Storing a signed integer statistic that is either an integer or an integer that is a result from calling a function or an object’s method.

Function signatures Descriptions
Counter value() returns the value as an integer
Result result() const returns the value as a double
Result total() const returns the value as a double
size_type size() const returns 1
bool zero() const returns true if the value is zero, returns false otherwise

Stats::Vector

Storing an array of scalar statistics where each element of the vector has function signatures similar to those of Stats::Scalar.

Function signatures Descriptions
Derived & init(size_type size) initializes the vector to the given size (throws an error if attempting to resize an initilized vector)
Derived & subname(off_type index, const std::string &name) adds a name to the statistic at the given index
Derived & subdesc(off_type index, const std::string &desc) adds a description to the statistic at the given index
void value(VCounter &vec) const copies the vector of statistics to the given vector of integers
void result(VResult &vec) const copies the vector of statistics to the given vector of doubles
Result total() const returns the sum of all statistics in the vector as a double
size_type size() const returns the size of the vector
bool zero() const returns true if each statistic in the vector is 0, returns false otherwise
operator[](off_type index) gets the reference to the statistic at the given index, e.g. vecStats[1]+=9

Stats::AverageVector

Storing an array of average statistics where each element of the vector has function signatures similar to those of Stats::Average.
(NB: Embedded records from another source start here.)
-- ==== Sys2Proof/Machine/Expander.lean ====
section
/-!
DEFINITION. Expander.lean: the expander of a flight (R187 to R194): it fetches the weight blocks of a plane, checks them, and delivers their weights;
a block that fails twice is poisoned.
-/

namespace Sys2Proof.Machine

/-! ### Where a tensor lies (R223) -/

/-- Bytes that a flight reads: a region of a landing, or a part of a tenant's space. -/
inductive Arr where
  | land (b : Buf)
  | area (base len : Nat)
  deriving DecidableEq, Repr

/-- Bytes of the array. -/
def Arr.len : Arr → Nat
  | .land b => b.bytesLen
  | .area _ n => n

/-- Read bytes of an array; what lies beyond it arrives poisoned. -/
def State.arrRead (s : State) (hall tenant : Nat) (a : Arr) (off n : Nat) : Bytes × Bool :=
  if a.len < off + n then (zeros n, true)
  else match a with
    | .land b => (s.landBytes b.since b.landing (b.base * 64 + off) n, s.landPoison b.since b.landing (b.base * 64 + off) n)
    | .area base _ => s.vaBytes hall tenant (base + off) n

/-- R260, R281: what a read of an array counts: the translations of its 64-byte units and the poisoned words of device memory, but for those in which the decoder
has found an error. -/
def State.arrTouch (s : State) (errs : List BitErr) (hall tenant : Nat) (a : Arr) (off n : Nat) : State :=
  match a with
  | .land _ => s
  | .area base len =>
    if len < off + n ∨ n = 0 then s
    else
      let lo := (base + off) / 64
      let hi := (base + off + n - 1) / 64
      let s := (List.range (hi + 1 - lo)).foldl (fun s i => (s.translate hall tenant ((lo + i) * 64) false).2) s
      let bad := (wordsOf (base + off) n).filter (fun w => match s.vaDevice hall tenant (8 * w) with
        | some d => kget false (d / 8) s.mem.poison && !(hitWords errs).contains (d / 8)
        | none => false)
      s.count Od.poisonReads bad.length

/-- The data area, the index table and the check table of a tensor, and the segment at which its weights begin. -/
structure Arrays where
  data  : Arr
  index : Arr
  check : Arr
  first : Nat
  deriving DecidableEq, Repr

/-- R214, DESIGN CHOICE, log entry 34: the buffer that a handle names, with a format that the operation takes. -/
def State.need (s : State) (since l h : Nat) (fmts : List Nat) : Except Nat Buf :=
  match s.resolve since l h with
  | none => .error 0x3060
  | some b => if fmts.contains b.fmt then .ok b else .error 0x3070

/-- R223: the arrays of a tensor table entry. -/
def State.arraysOf (s : State) (c : OpCtx) (ti : Nat) : Except Nat Arrays :=
  match c.prog.img.tensors[ti]? with
  | none => .error 0x3070
  | some t =>
    if bit t.flags 0 then
      match s.need c.since c.fk t.data [0xA], s.need c.since c.fk t.index [0xB], s.need c.since c.fk t.check [0xC] with
      | .ok d, .ok i, .ok k => .ok ⟨.land d, .land i, .land k, t.wOffset / 4096⟩
      | .error e, _, _ => .error e
      | _, .error e, _ => .error e
      | _, _, .error e => .error e
    else match c.prog.img.areas[t.area]? with
      | none => .error 0x3070
      | some a =>
        let part := fun (off : Nat) => Arr.area (a.base + off) (a.length - off)
        .ok ⟨part t.dataOff, part t.idxOff, part t.chkOff, t.wOffset / 4096⟩
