-- ==== Sys2Proof/Machine/Sparse.lean ====
section
/-!
DEFINITION. Sparse.lean: sparse passes (R150 to R160, R164, R165, R190, R227) and the sign predictor (R161 to R168).
-/

namespace Sys2Proof.Machine

/-! ### Prediction vectors (R162, R164, R165) -/

/-- R162: the code of block m of a vector's bytes. -/
def vectorCode (v : Bytes) (m : Nat) : Nat := bits (v.getD (m / 4) 0#8).toNat (2 * (m % 4) + 1) (2 * (m % 4))

/-- R164: what the vector says of the `per` output blocks that begin at block m0: SKIP bits and AUDIT blocks. -/
def vectorInfo (v : Bytes) (m0 per : Nat) (layer : Option Nat) : SkipInfo :=
  let code := fun (o : Nat) => vectorCode v (m0 + o)
  ⟨(List.range per).filter (fun o => code o == 1 || code o == 3), (List.range per).filter (fun o => code o == 2), layer⟩

/-! ### Rounds (R152, R159) -/

/-- R159: a block that a round carries: the lane-block it sits in, its output tile and its index in the tile. -/
structure Dealt where
  lb   : Nat
  tile : Nat
  blk  : Nat
  deriving DecidableEq, Repr

/-- R159: deal one round of at most L blocks into lane-blocks. -/
def dealRound (L : Nat) (bs : List (Nat × Nat)) : List Dealt :=
  let own := bs.foldl (fun (a : List Dealt) b => if a.any (fun d => d.lb == b.2) then a else a ++ [⟨b.2, b.1, b.2⟩]) []
  let rest := bs.filter (fun b => !own.any (fun d => d.tile == b.1 && d.blk == b.2))
  let free := (List.range L).filter (fun l => !own.any (fun d => d.lb == l))
  own ++ (rest.zip free).map (fun p => ⟨p.2, p.1.1, p.1.2⟩)

/-- R159: the rounds of a span's active output blocks, in ascending order of tile and block. -/
def dealAll (L : Nat) (bs : List (Nat × Nat)) : List (List Dealt) :=
  if bs = [] then [[]] else (pieces L (cdiv bs.length L) bs).map (dealRound L)

/-! ### Placement (R151, R155) -/

/-- R153: an entry of a lane: its fold, its channel offset within the fold, its weight. -/
structure Entry where
  fold : Nat
  ch   : Nat
  w    : Int
  deriving DecidableEq, Repr

/-- R151: the tread that carries an entry's channel in physical plane p. -/
def Entry.tread (e : Entry) (T p : Nat) : Nat := (e.ch + T * (2 * e.fold + 1) - p * (2 * e.fold + 1) % T) % T

/-- R155: the priority of an entry in plane p: (k − p) mod FI. -/
def Entry.prio (e : Entry) (FI p : Nat) : Nat := (e.fold + FI * (p + 1) - p) % FI

/-- R155: the entries of a lane that plane p takes. -/
def takenIn (T FI p : Nat) (es : List Entry) : List Entry :=
  es.filter (fun e => es.all (fun x => decide (x.tread T p ≠ e.tread T p) || decide (e.prio FI p ≤ x.prio FI p)))

/-- R155: a lane's entries plane by plane, from plane p. -/
def placeLane (T FI : Nat) : Nat → Nat → List Entry → List (List Entry)
  | 0, _, _ => []
  | n + 1, p, es =>
    if es = [] then []
    else
      let t := takenIn T FI p es
      t :: placeLane T FI n (p + 1) (es.filter (fun e => !t.contains e))

/-! ### SPARSE_PASS (R227) -/

/-- The fields of a SPARSE_PASS word. -/
structure SpanW where
  fi     : Nat
  fo     : Nat
  wseg   : Nat
  step   : Nat
  group  : Nat
  n      : Nat
  target : Nat
  deriving DecidableEq, Repr

/-- R227. -/
def spanW (w : Nat) : SpanW :=
  ⟨2 ^ bits w 82 81, bits w 80 78 + 1, bits w 106 83, bits w 77 66, bits w 41 34, bits w 33 28 + 1, bits w 27 12⟩
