/-- R380: COMBINE. -/
def State.combineAccs (s : State) (c : OpCtx) : AccRes :=
  let w := c.word
  let l := hallLanding c.hall
  let rows := bits w 87 72 + 1
  let target := bits w 71 56
  match c.badTarget target rows, s.need c.since l (bits w 111 104) [1, 2], s.need c.since l (bits w 103 96) [0], s.need c.since l (bits w 95 88) [6] with
  | some e, _, _, _ => .stop s e
  | _, .error e, _, _ => .stop s e
  | _, _, .error e, _ => .stop s e
  | _, _, _, .error e => .stop s e
  | none, .ok src, .ok idx, .ok weight =>
    if idx.bytesLen < 32 * rows ∨ weight.bytesLen < 16 * rows then .stop s 0x3077
    else
      let xs := (List.range rows).map (fun r => s.combineRow c src idx weight (tgtRow target) r)
      if !(xs.all (·.ok)) then .stop s 0x3061
      else .ok (s.count Od.minCodesRead (xs.map (·.mins)).sum)
        [⟨tgtTile target, src.fmt, xs.any (·.clamp), xs.any (·.poison), SkipInfo.none, xs.flatMap (·.rows)⟩]

/-! ### Expert programs and the exchange timeout (R375, R376) -/

/-- R376: the expert program of a layer and slot: it starts once its section is complete and holds a row; with no row it does not start, and counts as
arrived at every barrier. -/
def execExpertProgramStart (f : FlightId) (slot layer lslot : Nat) (s : State) : Result :=
  if !flightOk f then .refused .noSuchUnit
  else
    let fk := flightKey f
    match s.progAt fk slot with
    | none => .next s
    | some p =>
      let job := p.img.job
      match s.serve.exchanges.findIdx? (fun e => e.job == job && e.layer == layer && e.written && !e.started.contains lslot) with
      | none => .next s
      | some i => match s.serve.exchanges[i]? with
        | none => .next s
        | some e =>
          let key := fk * 4 + slot
          let reg := fun (s : State) => ({ s with serve := { s.serve with expertProgs := kput key (layer * 16 + lslot) s.serve.expertProgs } } : State)
          if e.slotRows lslot = 0 then .next ((reg s).skipExpert job key)
          else if s.mayStart fk slot .idle then
            .next ((reg (s.modExch i (fun e => { e with started := e.started ++ [lslot] }))).startProgram fk slot)
          else .next s

/-- R375: EXCHANGE_TIMEOUT, for an exchange of a layer whose sections are not complete in time. -/
def execExchangeTimeout (job layer : Nat) (s : State) : Result :=
  match s.serve.exchanges.find? (fun e => e.job == job && e.layer == layer && e.record.isSome && !e.written) with
  | none => .next s
  | some e => .next (s.exchStop job 0x4204 (some e))

end Sys2Proof.Machine
end

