-- ==== Sys2Proof/Machine/Dispatch.lean ====
section
/-!
DEFINITION. Dispatch.lean: one arm for each command.
-/

namespace Sys2Proof.Machine
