/-- In Run, on a flight that is not fenced, a running program whose next word is of the kind asked for, is not poisoned, has its pre-emption point behind it,
its counters as WAIT and SIGNAL ask and room in its unit, and reads no open section, issues that word as R233 and R377 leave it; where the word may not
issue, the flight waits. A word that lies in poisoned memory is refused with 0x3075 instead, whatever row of the table asks for it. -/
def Obligations.TurnIssuesNextWord : Prop :=
  ∀ (s : State) (fk sl w : Nat) (is : Nat → Bool) (p : Prog),
    s.mode = .run → s.fenced fk = false → (s.flight fk).current = some sl → s.progAt fk sl = some p → p.mode = .running →
    p.pc < p.img.ops.length → is (p.img.ops.getD p.pc 0) = true →
    (s.memPoisoned (p.img.opsAt + 16 * p.pc) 16 = true → s.turn fk is = .stop p.slot 0x3075 p.pc) ∧
    (s.memPoisoned (p.img.opsAt + 16 * p.pc) 16 = false → p.next = .ok w →
    s.turn fk is =
      if p.mayIssue w = true ∧ s.sectionOpen fk p w = false then .go ⟨fk, p, (s.trim fk p w).1, (s.trim fk p w).2⟩ else .wait)

/-- An operation that ends at once moves its program to the next word as R233 gives it; one that runs until OPERATION_END also joins the issued operations,
takes the next number, and raises the counter it signals. Programs in other slots, other flights, landings, device memory and every part of the state
outside the halls and the dictionary stay as they were. -/
def Obligations.OperationAdvancesItsProgram : Prop :=
  ∀ (s : State) (c : OpCtx),
    (s.opDone c).progAt c.fk c.slot = (s.progAt c.fk c.slot).map Prog.advance ∧
    (s.opOpen c).progAt c.fk c.slot = (s.progAt c.fk c.slot).map (fun p =>
      { p.advance with
        issued := p.issued ++ [⟨p.nextOp, opOf c.word, opSig c.word, p.pc⟩], nextOp := p.nextOp + 1,
        counters := match opSig c.word with | some k => p.counters.set k (p.counter k + 1) | none => p.counters }) ∧
    (s.opDone c).odGet Od.opsIssued = (s.odGet Od.opsIssued + 1) % 2 ^ 64 ∧ (s.opOpen c).odGet Od.opsIssued = (s.odGet Od.opsIssued + 1) % 2 ^ 64 ∧
    (∀ sl, sl ≠ c.slot → (s.opDone c).progAt c.fk sl = s.progAt c.fk sl ∧ (s.opOpen c).progAt c.fk sl = s.progAt c.fk sl) ∧
    SameOtherFlights c.fk s (s.opDone c) ∧ SameOtherFlights c.fk s (s.opOpen c) ∧
    SameBeyondHalls s (s.opDone c) ∧ SameBeyondHalls s (s.opOpen c) ∧
    (∀ l, (s.opDone c).landing l = s.landing l ∧ (s.opOpen c).landing l = s.landing l) ∧
    (∀ a, (s.opDone c).memByte a = s.memByte a ∧ (s.opOpen c).memByte a = s.memByte a) ∧
    (∀ k, k ≠ Od.opsIssued → (s.opDone c).odGet k = s.odGet k ∧ (s.opOpen c).odGet k = s.odGet k)

/-- The word after the next one: without a REPEAT, the one that follows; inside its body, the one that follows; at the end of the body, its first word
while iterations are left, and the word after the body once they are not. -/
def Obligations.AdvanceFollowsRepeat : Prop :=
  ∀ (p : Prog),
    (p.rep = none → p.advance.pc = p.pc + 1 ∧ p.advance.rep = none) ∧
    (∀ r, p.rep = some r →
      (p.pc + 1 < r.first + bits r.word 95 90 → p.advance.pc = p.pc + 1 ∧ p.advance.rep = some r) ∧
      (r.first + bits r.word 95 90 ≤ p.pc + 1 → r.iter + 1 < bits r.word 111 96 →
        p.advance.pc = r.first ∧ p.advance.rep = some { r with iter := r.iter + 1 }) ∧
      (r.first + bits r.word 95 90 ≤ p.pc + 1 → bits r.word 111 96 ≤ r.iter + 1 → p.advance.pc = p.pc + 1 ∧ p.advance.rep = none)) ∧
    p.advance.ppDone = false ∧ p.advance.issued = p.issued ∧ p.advance.counters = p.counters

/-- NOP goes on to the next word. WAIT does, once every counter named in its mask is zero, and waits otherwise. REPEAT enters its body at iteration 0. END,
once every issued operation has ended and every counter is zero, leaves the flight without a running program, and where no program of the job is then at work, the step that stands open for it is dropped. OPERATION_END takes an issued operation that
is no barrier and waits for no partner out of the issued ones, and its counter falls by one. -/
def Obligations.ControlWordsComplete : Prop :=
  (∀ f s c, Issues s f (isOp 0x00) c → exec (.nop f) s = .next (s.opDone c)) ∧
  (∀ f s c, Issues s f (isOp 0x03) c → (∀ k < 8, bit (bits c.word 111 104) k = true → c.prog.counter k = 0) →
    exec (.waitOp f) s = .next (s.opDone c)) ∧
  (∀ f s c k, Issues s f (isOp 0x03) c → k < 8 → bit (bits c.word 111 104) k = true → c.prog.counter k ≠ 0 → exec (.waitOp f) s = .next s) ∧
  (∀ f s c, Issues s f (isOp 0x02) c → ∃ t, exec (.repeatOp f) s = .next t ∧
    t.progAt c.fk c.slot = (s.progAt c.fk c.slot).map (fun p => { p with pc := p.pc + 1, rep := some ⟨p.pc + 1, 0, c.word⟩, ppDone := false }) ∧
    SameOtherFlights c.fk s t ∧ SameBeyondHalls s t ∧ ∀ l, t.landing l = s.landing l) ∧
  (∀ f s c, Issues s f (isOp 0x01) c → c.prog.quiet = true → ∃ r : State,
    (exec (.endOp f) s = .next r ∨ exec (.endOp f) s = .next (r.dropStep c.job).takeIdleCancels) ∧ (s.openStepOf c.job = none → exec (.endOp f) s = .next r) ∧
    (r.flight c.fk).current = none ∧ (c.prog.img.resident = false → r.progAt c.fk c.slot = none) ∧ r.mem = s.mem) ∧
  (∀ f s op sl p x, flightOk f = true → (s.flight (flightKey f)).current = some sl → s.progAt (flightKey f) sl = some p →
    p.issued.find? (fun y => y.id == op) = some x → x.op ≠ 0x08 → x.op ≠ 0x09 → s.opWaits (flightKey f) p.slot op = false →
    ∃ t, exec (.operationEnd f op) s = .next t ∧
      t.progAt (flightKey f) sl = some { p with
        issued := p.issued.filter (fun y => y.id != op)
        counters := match x.sig with | some k => p.counters.set k (p.counters.getD k 0 - 1) | none => p.counters } ∧
      SameOtherFlights (flightKey f) s t ∧ SameBeyondHalls s t)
Function signatures Descriptions
Derived & init(size_type size) initializes the vector to the given size (throws an error if attempting to resize an initilized vector)
Derived & subname(off_type index, const std::string &name) adds a name to the statistic at the given index
Derived & subdesc(off_type index, const std::string &desc) adds a description to the statistic at the given index
void value(VCounter &vec) const copies the vector of statistics to the given vector of integers
void result(VResult &vec) const copies the vector of statistics to the given vector of doubles
Result total() const returns the sum of all statistics in the vector as a double
size_type size() const returns the size of the vector
bool zero() const returns true if each statistic in the vector is 0, returns false otherwise
operator[](off_type index) gets the reference to the statistic at the given index, e.g. avgStats[1].set(9)

Stats::Vector2d

Storing a 2-dimensional array of scalar statistics, where each element of the array has function signatures similar to those of Stats::Scalar. This data structure assumes all elements whose the same second dimension index has the same name.

Function signatures Descriptions
Derived & init(size_type _x, size_type _y) initializes the vector to the given size (throws an error if attempting to resize an initilized vector)
Derived & ysubname(off_type index, const std::string &subname) sets subname as the name of the statistics of elements whose the second dimension of index
Derived & ysubnames(const char **names) similar to ysubname() above, but sets name for all indices of the second dimension
std::string ysubname(off_type i) const returns the name of the statistics of elements whose the second dimension of i
size_type size() const returns the number of elements in the array
bool zero() returns true if the element at row 0 column 0 equals to 0, returns false otherwise
Result total() returns the sum of all elements as a double
void reset() sets each element in the array to 0
operator[](off_type index) gets the reference to the statistic at the given index, e.g. vecStats[1][2]+=9

Stats::Distribution

Storing a distribution of a quantity. The statistics of the distribution include,

Function signatures Descriptions
Distribution & init(Counter min, Counter max, Counter bkt) initializes the distribution where min is the minimum value being tracked by the distribution’s histogram, max is the minimum value being tracked by the distribution’s histogram, and bkt is the number of values in each bucket
void sample(Counter val, int number) adds val to the distribution number times
size_type size() const returns the number of bucket in the distribution
bool zero() const returns true if the number of samples is zero, returns false otherwise
void reset(Info *info) discards all samples
add(DistBase &) merges the samples from another Stats class with DistBase (e.g. Stats::Histogram)

Stats::Histogram

Storing a histogram of a quantity given the number of buckets. All buckets are equally sized. Different from the histogram of Stats::Distribution which keeps track of the samples in a specific range, Stats::Histogram keeps track of all samples in its histogram. Also, while Stats::Distribution is parameterized by the number of values in a bucket, Stats::Histogram’s sole parameter is the number of buckets. When a new sample is outside of the current range of all all buckets, the buckets will be resized. Roughly, two consecutive buckets will be merged until the new sample is inside one of the buckets.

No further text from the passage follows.